I don’t always agree with him. Quite often, I can find him to be self-righteous and parroting out a lot of knee-jerk leftist talking points.
*Correction: Takei came out in 2005.
It doesn’t matter when he came out or under what circumstances. He was fine to begin with because he was famous for a reasonably competent body of work on television and in film, and everybody who knew who he was recognised him for it.
I liked him as captain of the Excelsior in Star Trek VI, and I think it would actually have been interesting for him to have his own spinoff series in that ship, exploring strange new worlds, new civilisations, and finding ways to handle really serious sh*t without Kirk, Spock and McCoy to guide him (and realising that having a ship which could curbstomp the Enterprise in a heartbeat doesn’t in itself provide the answers).
Since the ratification of his marriage, however, he seems IMHO to have done his utmost to make an absolute arsehat out of himself.
Once upon a time, he was the celebrity toast of social media.

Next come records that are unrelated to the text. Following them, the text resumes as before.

-- ==== Sys2Proof/Laws/Follow.lean ====
section
/-!
SUPPORT. Laws/Follow.lean: what goes on by itself after a command changes at most.
-/
namespace Sys2Proof.Machine

theorem State.sendTunnel_frame (s : State) (b : List Byte) : State.changesOnly [.radio, .draws] s (s.sendTunnel b) := by
  unfold State.sendTunnel
  exact ((s.updRadio_frame _).seq (changesOnly_foldl (fun s f => State.queueLbt_frame s f _ _ _ _) _ _)).within (by decide)

@[simp] theorem State.sendTunnel_mode (s : State) (b : List Byte) : (s.sendTunnel b).mode = s.mode := (State.sendTunnel_frame s b .mode rfl).symm
@[simp] theorem State.sendTunnel_boot (s : State) (b : List Byte) : (s.sendTunnel b).boot = s.boot := (State.sendTunnel_frame s b .boot rfl).symm
@[simp] theorem State.sendTunnel_outputs (s : State) (b : List Byte) : (s.sendTunnel b).outputs = s.outputs := (State.sendTunnel_frame s b .outputs rfl).symm
@[simp] theorem State.sendTunnel_power (s : State) (b : List Byte) : (s.sendTunnel b).power = s.power := (State.sendTunnel_frame s b .power rfl).symm
@[simp] theorem State.sendTunnel_clk (s : State) (b : List Byte) : (s.sendTunnel b).clk = s.clk := (State.sendTunnel_frame s b .clk rfl).symm
@[simp] theorem State.sendTunnel_roundabout (s : State) (b : List Byte) : (s.sendTunnel b).roundabout = s.roundabout := (State.sendTunnel_frame s b .roundabout rfl).symm
@[simp] theorem State.sendTunnel_queues (s : State) (b : List Byte) : (s.sendTunnel b).queues = s.queues := (State.sendTunnel_frame s b .queues rfl).symm
@[simp] theorem State.sendTunnel_host (s : State) (b : List Byte) : (s.sendTunnel b).host = s.host := (State.sendTunnel_frame s b .host rfl).symm
@[simp] theorem State.sendTunnel_mbox (s : State) (b : List Byte) : (s.sendTunnel b).mbox = s.mbox := (State.sendTunnel_frame s b .mbox rfl).symm
@[simp] theorem State.sendTunnel_sessions (s : State) (b : List Byte) : (s.sendTunnel b).sessions = s.sessions := (State.sendTunnel_frame s b .sessions rfl).symm
@[simp] theorem State.sendTunnel_remotes (s : State) (b : List Byte) : (s.sendTunnel b).remotes = s.remotes := (State.sendTunnel_frame s b .remotes rfl).symm
@[simp] theorem State.sendTunnel_gnss (s : State) (b : List Byte) : (s.sendTunnel b).gnss = s.gnss := (State.sendTunnel_frame s b .gnss rfl).symm
@[simp] theorem State.sendTunnel_obs (s : State) (b : List Byte) : (s.sendTunnel b).obs = s.obs := (State.sendTunnel_frame s b .obs rfl).symm
@[simp] theorem State.sendTunnel_baseRef (s : State) (b : List Byte) : (s.sendTunnel b).baseRef = s.baseRef := (State.sendTunnel_frame s b .baseRef rfl).symm
@[simp] theorem State.sendTunnel_nav (s : State) (b : List Byte) : (s.sendTunnel b).nav = s.nav := (State.sendTunnel_frame s b .nav rfl).symm
@[simp] theorem State.sendTunnel_blv (s : State) (b : List Byte) : (s.sendTunnel b).blv = s.blv := (State.sendTunnel_frame s b .blv rfl).symm
@[simp] theorem State.sendTunnel_kerb (s : State) (b : List Byte) : (s.sendTunnel b).kerb = s.kerb := (State.sendTunnel_frame s b .kerb rfl).symm
@[simp] theorem State.sendTunnel_cover (s : State) (b : List Byte) : (s.sendTunnel b).cover = s.cover := (State.sendTunnel_frame s b .cover rfl).symm
@[simp] theorem State.sendTunnel_cache (s : State) (b : List Byte) : (s.sendTunnel b).cache = s.cache := (State.sendTunnel_frame s b .cache rfl).symm
@[simp] theorem State.sendTunnel_fleet (s : State) (b : List Byte) : (s.sendTunnel b).fleet = s.fleet := (State.sendTunnel_frame s b .fleet rfl).symm
@[simp] theorem State.sendTunnel_crier (s : State) (b : List Byte) : (s.sendTunnel b).crier = s.crier := (State.sendTunnel_frame s b .crier rfl).symm
@[simp] theorem State.sendTunnel_gate (s : State) (b : List Byte) : (s.sendTunnel b).gate = s.gate := (State.sendTunnel_frame s b .gate rfl).symm
@[simp] theorem State.sendTunnel_tram (s : State) (b : List Byte) : (s.sendTunnel b).tram = s.tram := (State.sendTunnel_frame s b .tram rfl).symm
@[simp] theorem State.sendTunnel_net (s : State) (b : List Byte) : (s.sendTunnel b).net = s.net := (State.sendTunnel_frame s b .net rfl).symm
@[simp] theorem State.sendTunnel_meter (s : State) (b : List Byte) : (s.sendTunnel b).meter = s.meter := (State.sendTunnel_frame s b .meter rfl).symm
@[simp] theorem State.sendTunnel_zheoc (s : State) (b : List Byte) : (s.sendTunnel b).zheoc = s.zheoc := (State.sendTunnel_frame s b .zheoc rfl).symm
@[simp] theorem State.sendTunnel_store (s : State) (b : List Byte) : (s.sendTunnel b).store = s.store := (State.sendTunnel_frame s b .store rfl).symm
@[simp] theorem State.sendTunnel_milestone (s : State) (b : List Byte) : (s.sendTunnel b).milestone = s.milestone := (State.sendTunnel_frame s b .milestone rfl).symm
@[simp] theorem State.sendTunnel_dict (s : State) (b : List Byte) : (s.sendTunnel b).dict = s.dict := (State.sendTunnel_frame s b .dict rfl).symm
@[simp] theorem State.sendTunnel_bootDict (s : State) (b : List Byte) : (s.sendTunnel b).bootDict = s.bootDict := (State.sendTunnel_frame s b .bootDict rfl).symm
@[simp] theorem State.sendTunnel_octets (s : State) (b : List Byte) : (s.sendTunnel b).octets = s.octets := (State.sendTunnel_frame s b .octets rfl).symm
@[simp] theorem State.sendTunnel_periods (s : State) (b : List Byte) : (s.sendTunnel b).periods = s.periods := (State.sendTunnel_frame s b .periods rfl).symm
@[simp] theorem State.sendTunnel_pending (s : State) (b : List Byte) : (s.sendTunnel b).pending = s.pending := (State.sendTunnel_frame s b .pending rfl).symm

I had an acquaintance who loved his Facebook posts and there was a time when his Twitter feed was equally as amusing. However, in the last year (and definitely in the past eight months) he has become afflicted with a severe case of Trump Derangement Syndrome. That has colored his world and he’s become like the homeowner who was foreclosed on by a large regional bank whose local representative happens to be Jewish and who can now only talk about “Zionist conspiracies to control the world” and how much better the world would be if Hitler were only allowed to finish the job.
Part of the problem is that he lives in an echo chamber of both La La Land (the geographical location) and Hollywierd (the industry) and so he gets caught in a feedback loop. The people who tell him he’s great and prescient and right are the ones who are also equally afflicted with the same condition and often to the same degree. It’s a good thing he’s about to shuffle out the door and doesn’t need to work, as it would be difficult for him to find continued employment in his profession with his current baggage (save, perhaps, for a performance of Shakespeare In The Park).
Except that he’s not ignorant, and many of the people who are bobbleheads as far as politics aren’t, either. They can recite a litany of transgressions and events to support their worldview. The problem is that it is quite a shallow interpretation without much nuance—like the fact that the party Mr Sulu’s alter ego supports was the one that interned his family, or that the current POTUS is the first US President to come into office supporting same-gender marriage. Of course, they have arguments as to why examples such as those are meaningless and irrelevant which are equally as shallow.